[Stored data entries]

[Start of section]

/-- An operation that leaves the header and every head load as they are, and the valve commands. -/
theorem Sound.of_same {s t : State} (hk : Kept s t) (hh : t.header = s.header) (hl : ∀ a, t.head a = s.head a)
    (hv : ∀ a, (t.arm a).valveBase = (s.arm a).valveBase ∧ (t.arm a).valveEth = (s.arm a).valveEth) :
    Sound s t where
  toKept := hk
  header := fun _ => State.headerOk_congr (by rw [hh]) (by rw [hh]) hl
  valves := fun _ a => State.armValvesOk_congr (hl a) (hv a).1 (hv a).2
  grants := by simp only [State.grantsOk, hh]; exact id

theorem State.modArm_sound {a : ArmId} {f : Arm → Arm} {s : State} (h : ∀ x, ArmKept x (f x))
    (hv : ∀ x, (f x).valveBase = x.valveBase ∧ (f x).valveEth = x.valveEth) : Sound s (s.modArm a f) :=
  .of_same (State.modArm_kept h) rfl (fun _ => rfl) fun b => by
    rw [State.modArm_arm]
    split
    · exact hv _
    · exact ⟨rfl, rfl⟩

theorem State.modFlow_sound (a : ArmId) (f : FlowState → FlowState) (s : State) : Sound s (s.modFlow a f) :=
  State.modArm_sound (fun x => { ArmKept.refl x with }) fun _ => ⟨rfl, rfl⟩

theorem State.modInjector_sound {j : InjId} {f : Injector → Injector} {s : State}
    (h : InjectorKept (s.injector j) (f (s.injector j))) : Sound s (s.modInjector j f) :=
  .of_same (State.modInjector_kept h) rfl (fun _ => rfl) fun _ => ⟨rfl, rfl⟩

theorem State.modLane_sound {n : LaneId} {f : Lane → Lane} {s : State}
    (h : LaneKept (s.lane n) (f (s.lane n))) : Sound s (s.modLane n f) :=
  .of_same (State.modLane_kept h) rfl (fun _ => rfl) fun _ => ⟨rfl, rfl⟩

theorem State.attend_sound (x : Source) (s : State) : Sound s (s.attend x) :=
  .of_same (State.attend_kept x s) rfl (fun _ => rfl) fun _ => ⟨rfl, rfl⟩

theorem State.forAll_sound {α : Type} {l : List α} {f : α → State → State} {s : State}
    (h : ∀ x ∈ l, ∀ t, Sound t (f x t)) : Sound s (State.forAll l f s) :=
  State.forAll_keeps (P := Sound s) (.refl s) fun x hx t ht => ht.trans (h x hx t)

theorem State.forAllFree_sound {α : Type} {l : List α} {f : α → State → State} {s : State}
    (h : ∀ x ∈ l, ∀ t, Sound t (f x t)) : Sound s (State.forAllFree l f s) :=
  State.forAllFree_keeps (P := Sound s)
    (.of_same { Kept.refl s with choices := Nat.le_succ _ } rfl (fun _ => rfl) fun _ => ⟨rfl, rfl⟩)
    fun x hx t ht => ht.trans (h x hx t)

/-- An update of a head load that leaves its state, and leaves it in or out of BODY. -/
theorem State.modHead_sound_of_body {a : ArmId} {f : Load → Load} {s : State}
    (h : ∀ l, l.state ≠ .ended → LoadKept l (f l)) (hs : ∀ l, (f l).state = l.state)
    (hb : ∀ l, s.head a = some l → (f l).inBody = l.inBody) : Sound s (s.modHead a f) := by
  have hhead := State.modHead_head (a := a) (f := f) (s := s)
    fun l hl => ⟨(h l hl).arm, by rw [hs l]; exact hl⟩
  have hsame : ∀ (p : Load → Bool), (∀ l, s.head a = some l → p (f l) = p l) → ∀ b,
      ((s.modHead a f).head b).any p = (s.head b).any p := fun p hp b => by
    rw [hhead b]
    split
    · rename_i e
      rw [e]
      cases hl : s.head a with
      | none => rfl
      | some l => simp [hp l hl]
    · rfl
  have hstate : ∀ (p : LoadState → Bool) b, (s.modHead a f).headIs b p = s.headIs b p := fun p =>
    hsame (fun l => p l.state) fun l _ => by rw [hs l]
  have hbody : ∀ b, ((s.modHead a f).head b).any Load.inBody = (s.head b).any Load.inBody :=
    hsame Load.inBody hb
  exact {
    toKept := State.modHead_kept h
    header := fun _ hk => by simpa only [State.headerOk, hstate, hbody, State.modHead_header] using hk
    valves := fun _ b hk => by simpa only [State.armValvesOk, hstate, hbody, State.modHead_arm] using hk
    grants := id }

/-- An update of a head load that leaves its state and phase. -/
theorem State.modHead_sound {a : ArmId} {f : Load → Load} {s : State}
    (h : ∀ l, l.state ≠ .ended → LoadKept l (f l))
    (hs : ∀ l, (f l).state = l.state ∧ (f l).phase = l.phase) : Sound s (s.modHead a f) :=
  State.modHead_sound_of_body h (fun l => (hs l).1) fun l _ => by simp only [Load.inBody, hs l]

[End of section]

## WORK TO COMPLETE
Write out the entries in full, exactly as given.

## RESPONSE AREA
/-- An operation that leaves the header and every head load as they are, and the valve commands. -/
theorem Sound.of_same {s t : State} (hk : Kept s t) (hh : t.header = s.header) (hl : ∀ a, t.head a = s.head a)
    (hv : ∀ a, (t.arm a).valveBase = (s.arm a).valveBase ∧ (t.arm a).valveEth = (s.arm a).valveEth) :
    Sound s t where
  toKept := hk
  header := fun _ => State.headerOk_congr (by rw [hh]) (by rw [hh]) hl
  valves := fun _ a => State.armValvesOk_congr (hl a) (hv a).1 (hv a).2
  grants := by simp only [State.grantsOk, hh]; exact id

theorem State.modArm_sound {a : ArmId} {f : Arm → Arm} {s : State} (h : ∀ x, ArmKept x (f x))
    (hv : ∀ x, (f x).valveBase = x.valveBase ∧ (f x).valveEth = x.valveEth) : Sound s (s.modArm a f) :=
  .of_same (State.modArm_kept h) rfl (fun _ => rfl) fun b => by
    rw [State.modArm_arm]
    split
    · exact hv _
    · exact ⟨rfl, rfl⟩

theorem State.modFlow_sound (a : ArmId) (f : FlowState → FlowState) (s : State) : Sound s (s.modFlow a f) :=
  State.modArm_sound (fun x => { ArmKept.refl x with }) fun _ => ⟨rfl, rfl⟩

theorem State.modInjector_sound {j : InjId} {f : Injector → Injector} {s : State}
    (h : InjectorKept (s.injector j) (f (s.injector j))) : Sound s (s.modInjector j f) :=
  .of_same (State.modInjector_kept h) rfl (fun _ => rfl) fun _ => ⟨rfl, rfl⟩

theorem State.modLane_sound {n : LaneId} {f : Lane → Lane} {s : State}
    (h : LaneKept (s.lane n) (f (s.lane n))) : Sound s (s.modLane n f) :=
  .of_same (State.modLane_kept h) rfl (fun _ => rfl) fun _ => ⟨rfl, rfl⟩

theorem State.attend_sound (x : Source) (s : State) : Sound s (s.attend x) :=
  .of_same (State.attend_kept x s) rfl (fun _ => rfl) fun _ => ⟨rfl, rfl⟩

theorem State.forAll_sound {α : Type} {l : List α} {f : α → State → State} {s : State}
    (h : ∀ x ∈ l, ∀ t, Sound t (f x t)) : Sound s (State.forAll l f s) :=
  State.forAll_keeps (P := Sound s) (.refl s) fun x hx t ht => ht.trans (h x hx t)

theorem State.forAllFree_sound {α : Type} {l : List α} {f : α → State → State} {s : State}
    (h : ∀ x ∈ l, ∀ t, Sound t (f x t)) : Sound s (State.forAllFree l f s) :=
  State.forAllFree_keeps (P := Sound s)
    (.of_same { Kept.refl s with choices := Nat.le_succ _ } rfl (fun _ => rfl) fun _ => ⟨rfl, rfl⟩)
    fun x hx t ht => ht.trans (h x hx t)

/-- An update of a head load that leaves its state, and leaves it in or out of BODY. -/
theorem State.modHead_sound_of_body {a : ArmId} {f : Load → Load} {s : State}
    (h : ∀ l, l.state ≠ .ended → LoadKept l (f l)) (hs : ∀ l, (f l).state = l.state)
    (hb : ∀ l, s.head a = some l → (f l).inBody = l.inBody) : Sound s (s.modHead a f) := by
  have hhead := State.modHead_head (a := a) (f := f) (s := s)
    fun l hl => ⟨(h l hl).arm, by rw [hs l]; exact hl⟩
  have hsame : ∀ (p : Load → Bool), (∀ l, s.head a = some l → p (f l) = p l) → ∀ b,
      ((s.modHead a f).head b).any p = (s.head b).any p := fun p hp b => by
    rw [hhead b]
    split
    · rename_i e
      rw [e]
      cases hl : s.head a with
      | none => rfl
      | some l => simp [hp l hl]
    · rfl
  have hstate : ∀ (p : LoadState → Bool) b, (s.modHead a f).headIs b p = s.headIs b p := fun p =>
    hsame (fun l => p l.state) fun l _ => by rw [hs l]
  have hbody : ∀ b, ((s.modHead a f).head b).any Load.inBody = (s.head b).any Load.inBody :=
    hsame Load.inBody hb
  exact {
    toKept := State.modHead_kept h
    header := fun _ hk => by simpa only [State.headerOk, hstate, hbody, State.modHead_header] using hk
    valves := fun _ b hk => by simpa only [State.armValvesOk, hstate, hbody, State.modHead_arm] using hk
    grants := id }

/-- An update of a head load that leaves its state and phase. -/
theorem State.modHead_sound {a : ArmId} {f : Load → Load} {s : State}
    (h : ∀ l, l.state ≠ .ended → LoadKept l (f l))
    (hs : ∀ l, (f l).state = l.state ∧ (f l).phase = l.phase) : Sound s (s.modHead a f) :=
  State.modHead_sound_of_body h (fun l => (hs l).1) fun l _ => by simp only [Load.inBody, hs l]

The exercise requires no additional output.